[Stored dataset items]
☆ ☆ ☆ ☆

-- ==== Sys2Proof/Machine/Tensor.lean ====
section
/-!
DEFINITION. Issue of the ARM and VEC instructions (R157 to R174): targets, places, checks, and the operations they become.
-/
namespace Sys2Proof.Machine

open Sys2Proof

/-! ## Targets and places (R158, R159) -/

/-- Physical tiles an instruction names; a bit at or beyond S4 is SCRATCH-RANGE. -/
def State.targets (s : State) (l : LaneId) (m : Nat) : Except Nat (List Nat) :=
  let x := s.lane l
  let mine := ((s.leaseTiles x.ctx).drop x.s3).take x.s4
  if m == 0 then .ok mine
  else if 2 ^ x.s4 ≤ m then .error xSCRATCHRANGE
  else .ok ((maskBits 4 m).filterMap fun i => mine[i]?)

/-- tl (R158): the tile field of a tag-0x3 base in the tile-scratch area becomes the target's lease ordinal. -/
def tileBase (tl : Bool) (ord : Nat) (d : Desc) : Desc :=
  let b := dBase d
  if tl && b / 2 ^ 60 == 3 && b / 2 ^ 26 % 2 ^ 34 == 0 then
    dSetBase d (b - b / 2 ^ 22 % 16 * 2 ^ 22 + ord % 16 * 2 ^ 22)
  else d

/-- The interval of an ARM or VEC operand's bytes `lo` to `hi` (device virtual addresses), in the target's own tile scratch or in the
context's range of its own cluster's scratch; the exception where it lies elsewhere. -/
def State.placeIval (s : State) (c t lo hi : Nat) (wr : Bool) : Except Nat Ival :=
  if !tagOk lo then .error xINVALIDADDRESS
  else if vaTag lo ≠ 3 then .error xOPERANDPLACE
  else
    match s.leaseAddr c (lo % 2 ^ 60), s.leaseAddr c (hi % 2 ^ 60) with
    | some a, some b =>
      match storeOf s.straps a, storeOf s.straps b with
      | some (x, p), some (y, q) =>
        if x == y && (x == t || x == 16 + t / 4) then .ok ⟨x, p, q, wr⟩ else .error xOPERANDPLACE
      | _, _ => .error xOPERANDPLACE
    | _, _ => .error xSCRATCHRANGE

/-- The span of a tensor as an interval. -/
def State.tensorIval (s : State) (c t : Nat) (d : Desc) (wr : Bool) : Except Nat Ival :=
  let (lo, hi) := dSpan d
  s.placeIval c t ((dBase d : Int) + lo).toNat ((dBase d : Int) + hi).toNat wr

/-- The span of a scale stream of `n` words. -/
def State.scaleIval (s : State) (c t : Nat) (sc : Desc) (n : Nat) (wr : Bool) : Except Nat Ival :=
  s.placeIval c t (dBase sc) (dBase sc + 2 * n - 1) wr

/-- A tensor operand with its scale stream when it is an MX tensor, and with its book when it is a codebook tensor (R88). -/
def State.operandIvals (s : State) (c t : Nat) (d sc : Desc) (wr : Bool) : Except Nat (List Ival) := do
  let a ← s.tensorIval c t d wr
  let b ← if isMx (dFmt d) then (do pure [← s.scaleIval c t sc (dBlocks d) wr]) else pure []
  let bk : List Ival := if isCb (dFmt d) then [⟨32 + t, dCb d * 0x400, dCb d * 0x400 + 0x3FF, false⟩] else []
  pure (a :: b ++ bk)

/-- The mode R164 determines for a tile at issue: the most recent ARM.MODE the lane has issued to it, or the mode the tile keeps; a CB code
of fmt_b stands as the entry format of the book last named on the tile (log entry 13). -/
def State.modeAt (s : State) (t : Nat) : Mode :=
  let m := (s.tile t).issuedMode
  if isCb m.fmtB then { m with fmtB := if m.cbw then 11 else (s.tile t).cbFmt } else m

/-- A check passes, or the exception it raises. -/
def need (b : Bool) (e : Nat) : Except Nat Unit := if b then .ok () else .error e

/-- The checks of a whole descriptor (R146). -/
def needDesc (d : Desc) : Except Nat Unit := match descCheck d with | none => .ok () | some e => .error e

/-- The shared part of an ARM or VEC operation for one target. -/
def State.tileOp (s : State) (l : LaneId) (i : IWord) (t : Nat) : Op :=
  let x := s.lane l
  let ord := s.tileOrd x.ctx t
  let sub := tileBase (tTl i) ord
  let dd := sub (x.dv (tDd i))
  let da := sub (x.dv (tDa i))
  let db := sub (x.dv (tDb i))
  let dc := sub (x.dv (tDc i))
  let sc := fun d => if dScEn d then sub (x.dv (dScD d)) else 0
  let rs := tRs i
  { s.newOp l i (.tile t) with
    dd := dd, da := da, db := db, dc := dc, scDd := sc dd, scDa := sc da, scDb := sc db, planes := [sc dc],
    sc := [x.sv rs, x.sv (rs + 1), if tCtl i 3 3 == 1 then x.sv (rs + 2) else 0], mode := s.modeAt t }

/-- The operations of an instruction on its targets, each checked (R155: all before any takes effect), or the first exception. -/
def State.tileOps (s : State) (l : LaneId) (i : IWord) (check : Nat → Op → Except Nat Op) : Except Nat (List Op) := do
  let ts ← s.targets l (tTiles i)
  ts.mapM fun t => check t (s.tileOp l i t)

/-- A tensor instruction issues: its operations enter their queues, and `after` notes on each target what later instructions are judged
by; an exception found at issue stops the launch. The queues of all targets need room before a check is made. -/
def State.issueTiles (s : State) (l : LaneId) (i : IWord) (check : Nat → Op → Except Nat Op) (after : Nat → Op → State → State) : State :=
  match s.tileOps l i check with
  | .error e => s.raise l e 0
  | .ok os =>
    match os.find? fun o => decide (8 ≤ s.queueLen o.unit l) with
    | some o => s.waitLane l 3 (s.queueArg o.ctx o.unit)
    | none =>
      if 64 < (s.laneOps l).length + os.length then s.waitLane l 11 0
      else
        let noted := os.foldl (fun (p : State × Nat) o => match o.unit with
          | .tile t => (after t { o with id := p.2 } p.1, p.2 + 1)
          | _ => p) (s, s.nextOp)
        (noted.1.addOps os).advance l i

/-- Registers an ARM or VEC instruction reads (R149): its descriptors, the scale descriptors they name, its scalars. -/
def State.tensorRegs (s : State) (l : LaneId) (_i : IWord) (ds : List Nat) (ss : List Nat) : List Nat :=
  let x := s.lane l
  ds.map rD ++ (ds.filterMap fun d => if dScEn (x.dv d) then some (rD (dScD (x.dv d))) else none) ++ ss.map rS

/-! ## ARM (R162 to R169) -/

/-- May a code be named for activations: not CB, int32, fp32 or reserved (R73)? -/
def actFmt (f : Nat) : Bool := (fmtBits f).isSome && !isCb f && f != 16 && f != 17
/-- For weights: not uint8, int32, fp32 or reserved. -/
def weightFmt (f : Nat) : Bool := (fmtBits f).isSome && f != 1 && f != 16 && f != 17

/-- The pair rule of R47: one width class, or 4-bit with 8-bit. -/
def pairOk (a b : Nat) (cbw : Bool) : Bool :=
  let x := widthClass a false
  let y := widthClass b cbw
  x == y || (x != 16 && y != 16)

/-- The descriptor of an operand named with format `f` (R164): same width class; a CB tensor's book valid, of the count its code asks and
with entries that agree with cbw (R86). -/
def State.armDesc (s : State) (t : Nat) (d : Desc) (f : Nat) (cbw weight : Bool) : Except Nat Unit := do
  needDesc d
  need (if weight then weightFmt (dFmt d) else actFmt (dFmt d)) xFORMATINVALID
  if isCb (dFmt d) then
    let (valid, _) := nth (s.tile t).books (dCb d)
    need valid xFORMATINVALID
    need (s.bookCount t (dCb d) == (if dFmt d == 13 then 16 else 256)) xFORMATINVALID
    need ((s.bookFmt t (dCb d) == 11) == cbw) xFORMATINVALID
    need (widthClass (s.bookFmt t (dCb d)) false == widthClass f cbw) xFORMATINVALID
  else need (widthClass (dFmt d) false == widthClass f cbw) xFORMATINVALID

/-- Does an operation find an open chain on its tile that it does not go on with (R168)? -/
def State.chainOk (s : State) (t : Nat) : Except Nat Unit := need (s.tile t).chainIssued.isNone xSHAPEINVALID

/-- ARM.MODE (R163). -/
def armModeBody (l : LaneId) (i : IWord) (s : State) : State :=
  let m : Mode := ⟨tCtl i 20 19, tCtl i 18 14, tCtl i 13 9, bit i.w 8⟩
  s.issueTiles l i
    (fun t o => do
      need (actFmt m.fmtA && weightFmt m.fmtB && pairOk m.fmtA m.fmtB m.cbw) xFORMATINVALID
      s.chainOk t
      pure { o with mode := m })
    (fun t _ s => s.updTile t fun x => { x with issuedMode := m })

/-- ARM_MODE (R163). -/
def execArmMode (l : LaneId) (i : IWord) (s : State) : Host.Outcome State Fault Refusal :=
  .next (s.issue l i 8 0 [] (armModeBody l i))

/-- The checks of ARM.LOAD on one target (R164 to R168). -/
def State.checkLoad (s : State) (t : Nat) (o : Op) : Except Nat Op := do
  let m := (s.tile t).issuedMode
  let f := if m.kind == 0 then m.fmtB else m.fmtA
  s.chainOk t
  need (m.kind != 2) xSHAPEINVALID
  s.armDesc t o.da f m.cbw (m.kind == 0)
  need (decide (dExt o.da 0 ≤ o.mode.kMax) && decide (dExt o.da 1 ≤ 64) && dExt o.da 2 == 1 && dExt o.da 3 == 1) xSHAPEINVALID
  let iv ← s.operandIvals o.ctx t o.da o.scDa false
  pure { o with ivals := iv }

/-- The book an operand names becomes the one the tile's CB code stands for. -/
def State.noteBook (s : State) (t : Nat) (d : Desc) : State :=
  if isCb (dFmt d) then
    let f := s.bookFmt t (dCb d)
    s.updTile t fun x => { x with cbFmt := f }
  else s

/-- ARM_LOAD (R166). -/
def execArmLoad (l : LaneId) (i : IWord) (s : State) : Host.Outcome State Fault Refusal :=
  .next (s.issue l i 8 1 (s.tensorRegs l i [tDa i] []) fun s =>
    s.issueTiles l i s.checkLoad (fun t o s => s.noteBook t o.da))

/-- The checks of ARM.STREAM on one target (R83, R164, R165, R168), with the row quads it will enter and its first slot. -/
def State.checkStream (s : State) (t : Nat) (o : Op) : Except Nat Op := do
  let m := (s.tile t).issuedMode
  let i := o.iw
  let start := (nth o.sc 0).toNat % 128
  let o := { o with sc := [nth o.sc 0], slotNo := tCtl i 20 18 * 128 + start }
  if m.kind == 2 then
    match (s.tile t).chainIssued with
    | some c =>
      need (c.bank == tCtl i 20 18 && c.start == start && c.fmtA == dFmt o.da && c.fmtB == dFmt o.db) xSHAPEINVALID
    | none => pure ()
    s.armDesc t o.da m.fmtA m.cbw false
    s.armDesc t o.db m.fmtB m.cbw true
    let nq := (dExt o.da 0 + o.mode.kq - 1) / o.mode.kq
    need (decide (dExt o.da 1 ≤ 64) && dExt o.da 2 == 1 && dExt o.da 3 == 1 && dExt o.db 0 == dExt o.da 0 &&
      decide (dExt o.db 1 ≤ 64) && dExt o.db 2 == 1 && dExt o.db 3 == 1 && decide (nq ≤ 2 ^ 24)) xSHAPEINVALID
    let a ← s.operandIvals o.ctx t o.da o.scDa false
    let b ← s.operandIvals o.ctx t o.db o.scDb false
    pure { o with ivals := a ++ b, total := nq }
  else
    s.chainOk t
    need (tDb i == 0 && !bit i.w 16) xSHAPEINVALID
    s.armDesc t o.da (if m.kind == 0 then m.fmtA else m.fmtB) m.cbw (m.kind == 1)
    let nq := (dRows o.da + 3) / 4
    need (decide (dExt o.da 0 ≤ o.mode.kMax) && decide (nq ≤ 2 ^ 24)) xSHAPEINVALID
    need (!isMx (dFmt o.da) || decide (nq ≤ 128)) xFORMATINVALID
    let a ← s.operandIvals o.ctx t o.da o.scDa false
    pure { o with ivals := a, total := nq }

/-- Does an ARM.STREAM read db: on a target in OS mode, or with a db field that names one (R165)? -/
def State.streamsDb (s : State) (l : LaneId) (i : IWord) : Bool :=
  tDb i != 0 || match s.targets l (tTiles i) with | .ok ts => ts.any fun t => (s.tile t).issuedMode.kind == 2 | .error _ => false

/-- ARM_STREAM (R167). -/
def execArmStream (l : LaneId) (i : IWord) (s : State) : Host.Outcome State Fault Refusal :=
  .next (s.issue l i 8 2 (s.tensorRegs l i (if s.streamsDb l i then [tDa i, tDb i] else [tDa i]) [tRs i]) fun s =>
    s.issueTiles l i s.checkStream fun t o s =>
      let open_ := if o.mode.kind == 2 && bit i.w 16 then
          some (⟨o.slotNo / 128, o.slotNo % 128, bit i.w 17, dFmt o.da, dFmt o.db, o.id⟩ : Chain) else none
      ((s.updTile t fun x => { x with chainIssued := open_ }).noteBook t o.da).noteBook t o.db)

/-- ARM_DRAIN (R169): it closes an open chain, whose slots it then writes. -/
def execArmDrain (l : LaneId) (i : IWord) (s : State) : Host.Outcome State Fault Refusal :=
  .next (s.issue l i 8 3 [] fun s =>
    s.issueTiles l i
      (fun t o => match (s.tile t).chainIssued with
        | some c => .ok { o with total := 1, slotNo := c.bank * 128 + c.start }
        | none => .ok o)
      (fun t _ s => s.updTile t fun x => { x with chainIssued := none }))

/-! ## VEC (R170 to R174) -/

/-- Is a format allowed for a destination: never CB but for CBENC, never MX but for QMX (R170)? -/
def destOk (op f : Nat) : Bool :=
  (fmtBits f).isSome && (if op == 0x12 then isMx f else if op == 0x14 then isCb f else !isMx f && !isCb f)

/-- A source that follows dd's extents, each equal or 1 (R171). -/
def castOk (x dd : Desc) : Bool := (List.range 4).all fun a => dExt x a == dExt dd a || dExt x a == 1
/-- Equal extents on a list of axes. -/
def sameExt (x y : Desc) (axes : List Nat) : Bool := axes.all fun a => dExt x a == dExt y a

☆ ☆ ☆ ☆

Take the records above and return, word for word, only the lines that fall from the line with "let f := s.bookFmt t (dCb d)" to the line with "let start := (nth o.sc 0).toNat % 128", both of them included.

#### SOLUTION FOR THIS EXERCISE
    let f := s.bookFmt t (dCb d)
    s.updTile t fun x => { x with cbFmt := f }
  else s

/-- ARM_LOAD (R166). -/
def execArmLoad (l : LaneId) (i : IWord) (s : State) : Host.Outcome State Fault Refusal :=
  .next (s.issue l i 8 1 (s.tensorRegs l i [tDa i] []) fun s =>
    s.issueTiles l i s.checkLoad (fun t o s => s.noteBook t o.da))

/-- The checks of ARM.STREAM on one target (R83, R164, R165, R168), with the row quads it will enter and its first slot. -/
def State.checkStream (s : State) (t : Nat) (o : Op) : Except Nat Op := do
  let m := (s.tile t).issuedMode
  let i := o.iw
  let start := (nth o.sc 0).toNat % 128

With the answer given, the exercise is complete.